M1 polarization of MG d14 induced by treatment with TNF-α and IFN-γ: (A) Bright field images of microglia cultured with TNF-α and IFN-γ; microglia cultured with TNF-α, IFN-γ, and SP; and microglia cultured with TNF-α, IFN-γ, SP, and RP67580 (RP, an NK1 receptor antagonist). (B) quantitative data for elongated processes of microglia under various cytokine treatments; (C,D) quantitative data for mRNA expression of TGF-β, IGF1, iNOS, and IL-1β at 3 h after treatment (C) and one day after treatment (D) (n = 3).

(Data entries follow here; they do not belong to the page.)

-- ==== Sys2Proof/Machine/Ops.lean ====
section
/-!
DEFINITION. The shared operations of a group's life: releases (R210, R240), line registers that close and are recalled
(R31, R33), lanes that leave and rejoin registers (R166, R169), scratchpad locks (R233), barriers (R241-R243), ends of
groups (R167), taking a trap (R345-R349) and returning from one (R354).
-/

namespace Sys2Proof.Machine

/-! ## Scopes and releases (R208, R210, R212) -/

/-- CLUSTER and wider cross cores (R208), but for GROUP, TEAM and CORE. -/
def crosses : Scope → Bool
  | .group => false
  | .team => false
  | .core => false
  | _ => true

/-- CORE and wider wait for a checkpoint (R210). -/
def coreOrWider : Scope → Bool
  | .group => false
  | .team => false
  | _ => true

/-- The scope of a statement by a team: CLUSTER is TEAM in a team without a cluster (R208). -/
def State.scopeOf (s : State) (t : Nat) (sc : Scope) : Scope :=
  if sc = .cluster ∧ (s.clusterOf t).isNone then .team else sc

/-- The live teams that have writes in a core's lehr. -/
def State.lehrTeams (s : State) (c : CoreId) : List Nat :=
  (s.core c).lehrOwners.filter fun t => (s.team t).live

/-- The checkpoints that a release asks for: its own team's, and those of the teams whose writes it finds in the lehr
(R212). -/
def State.askRelease (s : State) (id : StreamId) (sc : Scope) : State :=
  let sc := s.scopeOf id.team sc
  let s := if coreOrWider sc then s.askCkpt id.team else s
  if crosses sc then (s.lehrTeams (s.teamCore id.team)).foldl (fun s t => s.askCkpt t) s else s

/-- Begins a release of a stream: its store queue drains, and for a wider scope its core's dirty bytes depart and
checkpoints are asked for (R210, R212). -/
def State.beginRelease (s : State) (id : StreamId) (sc : Scope) : State :=
  let sc := s.scopeOf id.team sc
  let c := s.teamCore id.team
  let s := s.drainQueue id
  let s := if crosses sc then s.departAll c id.team id.grp else s
  s.askRelease id sc

/-- The writes of a core that are not yet applied: those in its lehr and in its cullet log (R295). -/
def Core.waiting (c : Core) : List LehrEntry := c.lehr ++ c.cullet.flatMap (·.entries)

/-- A release of the LS path that began at a date is complete (R210). -/
def State.releaseDone (s : State) (id : StreamId) (sc : Scope) (date : Nat) : Bool :=
  let sc := s.scopeOf id.team sc
  !coreOrWider sc || (s.safeSince id.team date &&
    (!crosses sc || (s.core (s.teamCore id.team)).waiting.all fun e => decide (date < e.date)))

/-- Writes of a stream on its FR path that wait in the lehr. -/
def LehrEntry.isUpdate (e : LehrEntry) : Bool := match e.work with | .update _ _ _ _ _ _ => true | _ => false
/-- Writes on the CL path that wait in the lehr. -/
def LehrEntry.isCl (e : LehrEntry) : Bool :=
  match e.work with
  | .land _ _ _ _ _ | .cond _ _ _ _ | .sig _ _ | .cred _ _ _ _ => true
  | _ => false
def LehrEntry.of (e : LehrEntry) (id : StreamId) : Bool := e.team == id.team && e.grp == id.grp && e.x == id.x

/-- The engine commands that a stream has issued at its present call depth and that are not complete (R240). -/
def State.openCmds (s : State) (id : StreamId) : List Nat :=
  let d := (s.group id.team id.grp).depth
  ((s.core (s.teamCore id.team)).cmds.filter fun k =>
    k.team == id.team && k.grp == id.grp && k.x == id.x && k.depth == d && decide (k.state < 3)).map (·.id)

/-- The accesses of a path that a stream made before a date have completed, as seen from a scope (R214, R240). -/
def State.pathDone (s : State) (id : StreamId) (p : Path) (sc : Scope) (date : Nat) (cmds : List Nat) : Bool :=
  let c := s.core (s.teamCore id.team)
  let st := s.stream id
  match p with
  | .ls => s.releaseDone id sc date
  | .cp => c.cmds.all fun k => !cmds.contains k.id || decide (3 ≤ k.state)
  | .mx => st.pend.all fun q => q.cred.isSome || q.covers.all fun k => decide (k % 4 ≠ 3)
  | .fr => st.amos.isEmpty && c.waiting.all fun e => !(e.of id && e.isUpdate && decide (e.date ≤ date))
  | .cl => (st.pend.all fun q => q.cred.isNone) && (c.waiting.all fun e => !(e.of id && e.isCl && decide (e.date ≤ date))) &&
      (id.x || (s.group id.team id.grp).barriers.all fun b =>
        match b.2 with
        | .pending _ _ _ false d => decide (date < d)
        | _ => true)
  | .ho => true

/-- The fetches of the lines that a stream opened before a date have landed, or ended in a fatal translation (R214). -/
def State.opensDone (s : State) (id : StreamId) (date : Nat) : Bool :=
  let g := s.group id.team id.grp
  let ended := fun (l : LineReg) => l.st != .opening || l.fault.isSome || decide (date < l.bound)
  (id.x || g.c.lines.all fun p => ended p.2) && (g.stream id.x).routine.all fun p => ended p.2

/-- An outstanding fence is complete: an XFENCE from LS waits for fetches and departures only (R214, R240); a release of
another path, at CORE scope or wider, for a safe checkpoint taken since its accesses were complete (R208, R210, R221). -/
def State.fenceDone (s : State) (id : StreamId) (f : FenceRec) : Bool :=
  let sc := s.scopeOf id.team f.scope
  if f.first = .ls ∧ f.rel = false then
    s.opensDone id f.date && (!crosses sc ||
      (s.core (s.teamCore id.team)).waiting.all fun e => decide (f.date < e.date))
  else
    s.pathDone id f.first f.scope f.date f.cmds && (f.first == .ls || !f.rel || !coreOrWider sc || (match f.landed with
      | some d => s.safeSince id.team d
      | none => false))

/-- Notes that what a release of another path than LS waits for is complete. -/
def State.landedFence (s : State) (id : StreamId) (f : FenceRec) : FenceRec :=
  if f.first ≠ .ls ∧ f.rel ∧ f.landed = none ∧ s.pathDone id f.first f.scope f.date f.cmds then { f with landed := some s.time }
  else f

/-- Drops a team's prefetched rows (R266). -/
def State.dropPrefetch (s : State) (t : Nat) : State := s.modTeam t fun x => { x with prefetch := [] }

/-- A scope that crosses cores starts a new epoch of a stream's LS path (R204, R211, R240). -/
def State.newEpoch (s : State) (id : StreamId) (sc : Scope) : State :=
  if crosses (s.scopeOf id.team sc) then s.modStream id fun st => { st with epoch := s.time } else s

/-- An acquire of a scope by a stream on the LS path: one that crosses cores starts a new epoch (R211) and drops the prefetched
rows (R266). -/
def State.acquire (s : State) (id : StreamId) (sc : Scope) : State :=
  if crosses (s.scopeOf id.team sc) then (s.newEpoch id sc).dropPrefetch id.team else s

/-- Writes a result; a key-value operation's is an acquire of PACKAGE scope (R308). -/
def State.writeResult (s : State) (id : StreamId) (p : Pending) : State :=
  let s := s.writePending id p
  if p.after.isSome then s.acquire id .package else s

/-- Writes every pending result of a stream that can be written (R346 step 2); a CRED's comes with its reduction (log 21). -/
def State.writeAll (s : State) (id : StreamId) : State :=
  ((s.stream id).pend.filter fun p => p.cred.isNone && s.pendReady p).foldl (fun s p => s.writeResult id p) s
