/-! ## Shorthands for meanings -/

/-- A 32-bit source, a pair, a 32-bit destination, a destination pair. -/
def u1 (a : Src) : Use := .src a 1
def u2 (a : Src) : Use := .src a 2
def d1 (d : Dst) : Use := .dst d 1
def d2 (d : Dst) : Use := .dst d 2

/-- The register-file writes of one destination register. -/
def dstWrites (st : Stream) (d : Dst) (ex : Mask) (q : Nat) (f : Nat → Word) : List RegWrite :=
  match d with
  | .v r => (maskLanes ex).map fun i => if st.banked r.val then .bank r.val i (f i) else .vec r.val i (f i)
  | .s r => if ex = 0 then [] else [.uni r.val (f (low ex))]
  | .z => []
  | .q r => [.queue r.val q (pushLanes ex f)]

/-- Issues a long-latency result (R49): n registers from D, with the flags it raises when it is written (R104). A queue
takes its entry now, and its value then. -/
def State.longLat (s : State) (c : Ctx) (la : Fin 16) (d : Dst) (n : Nat) (f : Nat → Nat → Word) (fl : Flags) : State :=
  let (p, s) := s.fresh
  let st := s.here
  let ws := (List.range n).flatMap fun k => dstWrites st (dstShift d k) c.ex p (f k)
  let ws := if fl = 0 then ws else ws ++ [.fstat (fl.setWidth 32)]
  let s := match d with
    | .q q => s.push q.val false p []
    | _ => s
  let e : Pending := ⟨p, ws, (Use.dst d n).keys st, startLa c.iss la, none, none⟩
  (s.modHere fun st => { st with pend := st.pend ++ [e] }).later 1 (.longLatencyWriteback c.id p)

/-! ## The issue itself -/

/-- The issuing lanes pass to the next slot (R41). -/
def State.advance (s : State) (id : StreamId) (m : Mask) : State :=
  s.modStream id fun st => st.setPcs m fun i => nextPc (st.pc i)

/-- A trap taken by the issuing stream on the state before the instruction (R342); in handler mode, where none is held, a
leading group holds the instruction until its trailing group has reached it (R377). -/
def State.trapHere (s : State) (r : TrapRec) : State :=
  if s.here.mode ≠ .normal ∧ s.trapWaits s.cur.id then s.hold else { s.takeTrap s.cur.id r with trapped := true }

/-- Where a stream is still parked after an issue: the instruction at which it parked has issued, or no lane stands there. -/
def Stream.parkedAfter (st : Stream) (pc : DWord) : Option DWord :=
  st.parked.bind fun p => if p = pc ∨ st.lanesAt p = 0 then none else some p

/-- The stream parks at the program counter (R19, R31). -/
def State.park (s : State) : State := (s.modHere fun st => { st with parked := some s.cur.pc }).hold

/-- An issue counts once (R359): lookahead, E, the pair's count. -/
def State.countIssue (s : State) (iss : Mask) : State :=
  let again := s.here.resumes iss
  let s := { s.modHere fun st => { st.spend iss with parked := st.parkedAfter s.cur.pc } with resumed := again }
  let s := s.modMyTeam fun t => { t with ecount := t.ecount + bit01 (!again) }
  if again then s else s.pairIssued

/-- Runs an instruction's own effect: where it acts lane by lane and no lane executes, nothing of it happens, the checks of a tensor
entry neither (R133 says 'at issue' and not whether the guard matters; DESIGN CHOICE, log 42). -/
def State.runAct (s : State) (i : Info) (c : Ctx) (body : Ctx → State → Act) : State :=
  let s1 := (s.countIssue c.iss).popQueues i.uses
  let act := if i.lanes && c.ex == 0 then .done (s1.pushZeros i.uses) else body c s1
  match act with
  | .done t => (t.inject i.uses c.ex).advance c.id (c.iss &&& (t.stream c.id).amask)
  | .jump t => t.inject i.uses c.ex
  | .hold => s.hold
  | .park => s.park
  | .wait f => (f s).hold
  | .trap r => s.trapHere r
  | .trapIn t r => t.trapHere r
  | .trapBy f r => (f s).trapHere r
  | .halt r => s.haltGroup c.id r false

/-- An instruction whose lanes are the last of their group ends it, which asks for a checkpoint: it holds while one is pending (R212,
R366). -/
def State.endHolds (s : State) (id : StreamId) (stay : Mask) : Bool :=
  let g := s.group id.team id.grp
  g.depth == 0 && stay == 0 && !(g.stream (!id.x)).live && (s.team id.team).pending.isSome
def endFirst (c : Ctx) (s : State) (stay : Mask) (go : Act) : Act := if s.endHolds c.id stay then .hold else go

/-- The issue of an instruction at the cursor. -/
def issue (i : Info) (body : Ctx → State → Act) (s : State) : Host.Outcome State Fault Refusal :=
  let st := s.here
  if st.live = false ∨ s.cur.lanes = 0 then .fault .noIssuingStream
  else
    let iss := s.cur.lanes
    let c : Ctx := ⟨s.cur.id, s.cur.pc, iss, st.guarded i.g iss⟩
    .next <|
      match s.checkDecode i with
      | some code => s.trapHere ⟨code, 0, c.pc, iss⟩
      | none =>
        match s.checkContext i with
        | some code => s.trapHere ⟨code, 0, c.pc, iss⟩
        | none =>
          if s.pairHolds then s.hold
          else if st.interlocked iss (predKey i.g.p.val :: usesKeys st i.uses) then s.hold
          else if (match i.path with | some p => st.fences.any fun f => f.closes == p && !s.fenceDone c.id f | none => false)
            then s.hold
          else if !(s.myGroup.queuesReady i.uses) then s.park
          else
            match s.pcMatch c with
            | some (.halt r) => s.haltGroup c.id r false
            | some (.trap r) => s.trapHere r
            | _ => s.runAct i c body

end Sys2Proof.Machine
end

Black line: 1x baseline of mRNA expression; (E) Quantitative data of NO production in various cytokine combinations at different time points (n = 3). Black line: 1x baseline of NO concentration; (F) the Western blot analysis of Bcl-xL, IκB, and BAD in microglia cultured with TNF-α, IFN-γ, SP, and RP67580; (G) quantitative data of Bcl-xL, IκB, and BAD expression (n = 3). Black line: 1x baseline of protein expression. * p < 0.05, ** p < 0.01, and *** p < 0.001; scale bar = 100 μm.

Figure 6

Activation of MG d14 cell proliferation and M1 skewing by GM-CSF and suppression of M1 polarization by GM-CSF removal and subsequent treatment with M2 cytokines: SP, IL-4, and IL-10. (A–C) the experimental scheme of the cytokine and BrdU treatment. MG d14 were incubated with the following cytokines for five days: GM-CSF, SP, IL-4, IL-10, and TNF-α or IFN-γ (A). The BrdU-incorporation assay (B) and the quantitative data for the percentage of BrdU⁺ cells (C); (D–F) the experimental scheme of the cytokine and BrdU treatment. MG d14 were pre-treated with GM-SCF for five days and then incubated with the following cytokines for three days: GMCSF, SP, IL-4, IL-10, and TNF-α or IFN-γ (D); fluorescence images stained with activated microglia marker CD68 and M1 microglia marker CCR7 (E). Quantitative data for CCR7⁺ cells among total cells (F) (n = 5); * p < 0.05, ** p < 0.01, and *** p < 0.001; scale bar = 100 μm.

Figure 7

Phenotypic identity of reactive astrocytes in the mixed glial cell culture as A2 astrocytes: (A) quantitative analysis of AC d14 with CXCL10 (pan reactive astrocyte marker), Amigo2, Serping1 (A1 astrocyte markers), CD109, and Emp1 (A2 astrocyte markers) mRNA expression. (n = 3) OGD: oxygen glucose deprivation; OI: IFN-γ treatment after OGD; OT: TNF-α treatment after OGD; OTI: TNF-α + IFN-γ treatment after OGD. (B) ELISA of CINC-1, CINC-2, and VEGF secreted by AC d14 cultured with various cytokines (n = 3); (C) quantitative analysis of TGF-β and CINC-2 mRNA expression in AC d14 cultured with various cytokines (n = 3). * p < 0.05, ** p < 0.01, and *** p < 0.001.